To ensure that its personnel fulfill their obligations to each other and to society, the PLA has developed a number of moral and disciplinary codes.

These codes include the following:

• The “Three Main Rules of Discipline and Eight Points of Attention” (late 1920s) guided soldiers’ interactions with civilians. This code required the Red Army to project the image of a benevolent force working to minimize the impact of military activity on civilian life. PLA personnel still consider these to be fundamental guidelines for military-civilian relations.
• The “Servicemen’s Moral Standards” (2001) were aimed at defining the PLA’s core values and shaping interactions among personnel.

PLA Organizing Principles

The PLA is a “Party-Army” controlled by the CCP at all levels.

Central to the PLA’s organizational culture is its identity as a “Party-Army.” Party control of the military is as fundamental to the PLA as civilian control is to the U.S. military.
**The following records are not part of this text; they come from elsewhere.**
/-- The word of 0x2041 of a tile (R753). -/
def State.monitorWord (s : State) (tile : Nat) : Nat :=
  bit01 (s.heat.faultSeen.contains tile) * 2 ^ 31 + bit01 (s.heat.refclkLost && s.heat.refclkSince.isNone) * 2 ^ 30 +
    ((List.range 11).map fun d => s.monitorField tile d * 4 ^ d).sum

end Sys2Proof.Machine
end

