-- ==== Sys2Proof/Machine/Tunnel.lean ====
section
/-! DEFINITION. Tunnels, relays and relay mode (09 R352 to R360, 03 R115). -/

namespace Sys2Proof.Machine

/-! ### Datagrams (R352 to R354) -/

/-- Fields of a datagram. -/
def dgKind (d : Octets) : Nat := fieldAt d 3 1
def dgRelay (d : Octets) : Nat := fieldAt d 4 4
def dgSeq (d : Octets) : Nat := fieldAt d 8 4
def dgCount (d : Octets) : Nat := fieldAt d 20 1

/-- The frame records of a datagram's body, `n` of them: (sub-header, frame); none where they do not fill it. -/
def dgRecords : Nat → Octets → Option (List (Octets × Octets))
  | 0, b => if b.isEmpty then some [] else none
  | n + 1, b =>
    let len := fieldAt b 3 1
    let size := 16 + divUp len 8 * 8
    if b.length < size then none
    else (dgRecords n (b.drop size)).map fun r => (b.take 16, (b.drop 16).take len) :: r

/-- The records of a datagram with a well-formed header (check 1). -/
def dgParse (d : Octets) : Option (List (Octets × Octets)) :=
  if fieldAt d 0 2 = 0x544E ∧ fieldAt d 2 1 = 1 ∧ fieldAt d 22 2 = d.length ∧ 40 ≤ d.length ∧ d.length ≤ 1384 ∧ dgCount d ≤ 12 then
    dgRecords (dgCount d) ((d.drop 32).take (d.length - 40))
  else none

/-- The TunnelTag of a datagram's bytes before it. -/
def dgTag (key body : Octets) : Octets := (cmac key body).take 8

/-- The index of an enabled relay in the table (R360). -/
def State.relayIndex (s : State) (id : Nat) : Option Nat :=
  (List.range ((s.domain 0x3C03 1).length / 32)).find? fun i => i != 0 && fieldAt (s.relayEntry i) 0 4 == id && fieldAt (s.relayEntry i) 4 1 == 1

/-- A relay's own tunnel key: one imported as an encrypt-only AES-128 key, else the derived one (R455, R460). -/
def State.ownTunnelKey (s : State) : Octets :=
  match (List.find? (fun e : Nat × KeySlot => e.2.origin == 1 && e.2.use == 0 && e.2.type == 1) s.keys.slots) with
  | some e => e.2.material
  | none => s.derivedTunnelKey (Config.unitId.toNat % 4294967296)

/-- A tunnel key can be derived or is held: after a tamper or a wipe the key-load path derives nothing, and no datagram is sealed or
passes its tag (R465). -/
def State.tunnelKeyed (s : State) : Bool :=
  (s.keySlot 12).isSome || s.keys.slots.any fun e : Nat × KeySlot => e.2.origin == 1 && e.2.use == 0 && e.2.type == 1

/-- A tunnel port takes datagrams: the part is ready and the port enabled (R108). -/
def State.tunnelOpen (s : State) (port : Nat) : Bool := decide (s.boot.phase = 9 ∧ port < 3) && s.tunnelEnabled port

/-- A datagram dropped at a check (R354). -/
def State.dropDatagram (s : State) (port relay check : Nat) : State :=
  (((s.heardOn port 6).bump 0x3C05 1).bump 0x3C05 2).offerLimited 0xE489 0 port [port, relay, check]

/-- In pilot light a tunnel datagram on the pilot port is dropped and counted, among those without a buffer (R737). -/
def State.pilotDatagram (s : State) (port : Nat) : State :=
  if port = s.obj 0xB001 2 then ((s.heardOn port 6).bump 0x3C05 1).bump 0x3C05 3 else s

/-- The checks of R354: the relay's index and the records, or the number of the check that fails. A downlink comes from the
head, kept at index 0. -/
def State.checkDatagram (s : State) (d : Octets) (kind : Nat) : Except Nat (Nat × List (Octets × Octets)) :=
  match dgParse d with
  | none => .error 1
  | some rs =>
    if dgKind d ≠ kind then .error 1
    else
      let i? := if kind = 1 then some 0 else s.relayIndex (dgRelay d)
      match i? with
      | none => .error 2
      | some i =>
        let key := if kind = 1 then s.ownTunnelKey else s.derivedTunnelKey (dgRelay d)
        let r := Tab.getD s.tunnel.relays i {}
        if s.tunnelKeyed = false ∨ d.drop (d.length - 8) ≠ dgTag key (d.take (d.length - 8)) then .error 3
        else match classifySeq (dgSeq d) r.seqTop r.seqMask with
          | .stale => .error 4
          | .duplicate => .error 4
          | _ => .ok (i, rs)

/-- A relay stored. -/
def State.setRelay (s : State) (i : Nat) (r : Relay) : State :=
  { s with tunnel := { s.tunnel with relays := Tab.set s.tunnel.relays i r } }

/-- A datagram of a relay heard: its window, and its way back from SILENT after three keep-alive intervals (R357). -/
def State.relayHeard (s : State) (i seq : Nat) : State :=
  let r := Tab.getD s.tunnel.relays i {}
  let w := acceptSeq seq r.seqTop r.seqMask
  let n := s.elapsed / (max 1 (s.obj 0x3C02 1) * 1000000)
  let run := if r.state ≠ 2 then 0 else if r.liveRun ≠ 0 ∧ n = r.liveInterval then r.liveRun
    else if r.liveRun ≠ 0 ∧ n = r.liveInterval + 1 then r.liveRun + 1 else 1
  let back := decide (r.state = 2 ∧ 3 ≤ run)
  let s1 := s.setRelay i { r with
    state := if r.state = 2 ∧ !back then 2 else 1, lastSeq := seq, seqTop := w.1, seqMask := w.2, heardAt := s.elapsed
    liveRun := if back then 0 else run, liveInterval := n }
  if back then s1.offer 0xE48B 0 [i, (s.elapsed - r.silentAt) / 1000000000] else s1
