-- ==== Sys2Proof/Machine/Pair.lean ====
section
/-! DEFINITION. Pair operation: roles, the baton, handover, synchronisation, digests and repair (15 R532 to R572). -/

namespace Sys2Proof.Machine

/-! ### States, checks and flags (R539, R540, R559) -/

/-- The pair state with its event. -/
def State.setPairState (s : State) (n : Nat) : State :=
  if s.pair.state = n then s
  else (({ s with pair := { s.pair with state := n } } : State).setObj 0x8001 1 n).offer 0xE780 0 [s.pair.state, n]

/-- A check stands (R559). -/
def State.checkStands (s : State) (n : Nat) : Bool :=
  if n = 0 then s.fabric.pipes.any fun e => e.2.state != 0
  else if n = 1 then !s.katsPass
  else if n = 3 then s.heat.monitors.any fun e => e.2.fault
  else if n = 4 then s.recorder.health.any fun e => e.2.state != 0
  else if n = 5 then s.power.warning || s.power.supplyBad
  else if n = 6 then s.overTemp
  else if n = 7 then (List.range s.nTiles).any fun t => s.obj 0x6006 (t + 1) == 2
  else false

/-- The checks that stand, as a mask. -/
def State.standing (s : State) : Nat := (List.range 8).foldl (fun a n => if s.checkStands n then a + 2 ^ n else a) 0

/-- The checks that failed in the last 1,000 heats, as a mask. -/
def State.lastFailed (s : State) : Nat := (List.range 8).foldl (fun a n => match Tab.find? s.pair.failedHeat n with
  | some h => if s.heat.count ≤ h + 1000 then a + 2 ^ n else a
  | none => a) 0

/-- 0x8005.01 DiagnosisState. -/
def State.diagnosisState (s : State) : Nat :=
  min 65535 (s.pair.failedTimes.filter fun t => decide (s.elapsed < t + 86400000000000)).length * 65536 + s.standing * 256 +
    s.lastFailed

/-- A standby is eligible (R540). -/
def State.pairEligible (s : State) : Bool := s.pair.state == 4 && s.standing == 0 && s.lastFailed == 0 && !s.pair.held

/-- The mirror heartbeat is current. -/
def State.heartbeatCurrent (s : State) : Bool := s.pair.heartbeatLost.isNone && s.pair.heartbeatHeat != 0

/-- PEER_ALIVE (R535, R564). -/
def State.peerAlive (s : State) : Bool :=
  s.pair.batonIn != 0 && (s.heartbeatCurrent || (s.pair.batonIn == 2 && !s.pair.baton && !s.pair.fieldSilent && s.pair.state == 5))

/-- 0x8001.02 PairFlags. -/
def State.pairFlags (s : State) : Nat :=
  bit01 s.pair.baton * 128 + bit01 s.pairEligible * 64 + bit01 s.pair.held * 32 + bit01 s.peerAlive * 16 + bit01 s.pair.linkUp * 8 +
    bit01 (s.pair.batonIn != 0) * 4

/-- The peer is eligible by its last HEARTBEAT (R537, R540). -/
def State.peerEligible (s : State) : Bool :=
  s.heartbeatCurrent && s.pair.peerState == 4 && bitAt s.pair.peerFlags 6 && !s.pair.peerDetached

/-- The guard in ns. -/
def State.laneGuard (s : State) : Nat := s.obj 0x8000 5 * 1000

/-! ### Receiving on the mirror link (R536, R548) -/

/-- The messages with a LinkSeq up to `ack` are acknowledged; so are the MGMT records of writes put off. -/
def State.mirrorAcked (s : State) (ack : Nat) : State :=
  { s with pair := { s.pair with
    unacked := s.pair.unacked.filter fun m => decide (ack < m.seq)
    deferred := s.pair.deferred.map fun d => if d.seq ≤ ack then { d with acked := true } else d } }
Central features of the Party-Army are:

• Absolute allegiance to the Party above all else. PLA members swear loyalty to the Chinese Communist Party, not to the Chinese State.
• Centralized Party command.
o The PLA’s national command authority (the Central Military Commission, or CMC, of the Central Committee of the Chinese Communist Party) is a Party organization.
o Party structures exist at all levels of the PLA and play a central role in unit-level decisions.
• Weak state authority. State institutions also have little power over the Chinese military.
o There is a State CMC, but it is a “shell” organization whose membership is usually identical to that of the Party CMC.
o The Ministry of National Defense (MND) exists mostly for protocol purposes and to organize exchanges with foreign militaries. Its Minister is a powerful individual, but his power comes not from his state position but from his positions in the top echelons of the Party.
• Dual leadership. All PLA units are led jointly by a military commander and a political officer. These two officers are considered co-equals and exercise joint leadership over the unit.
• A comprehensive system of Party organizations and “political work.” Political officers and Party committees oversee the day-to-day implementation of “military political work” at every level of the PLA. Political work is the primary mode by which the PLA:
o Carries out the Party’s objectives
o Manages its human resources
o Manages its relations with the civilian population
o Conducts many aspects of training, indoctrination, and wartime activities to co-opt, coerce, or undermine enemy forces.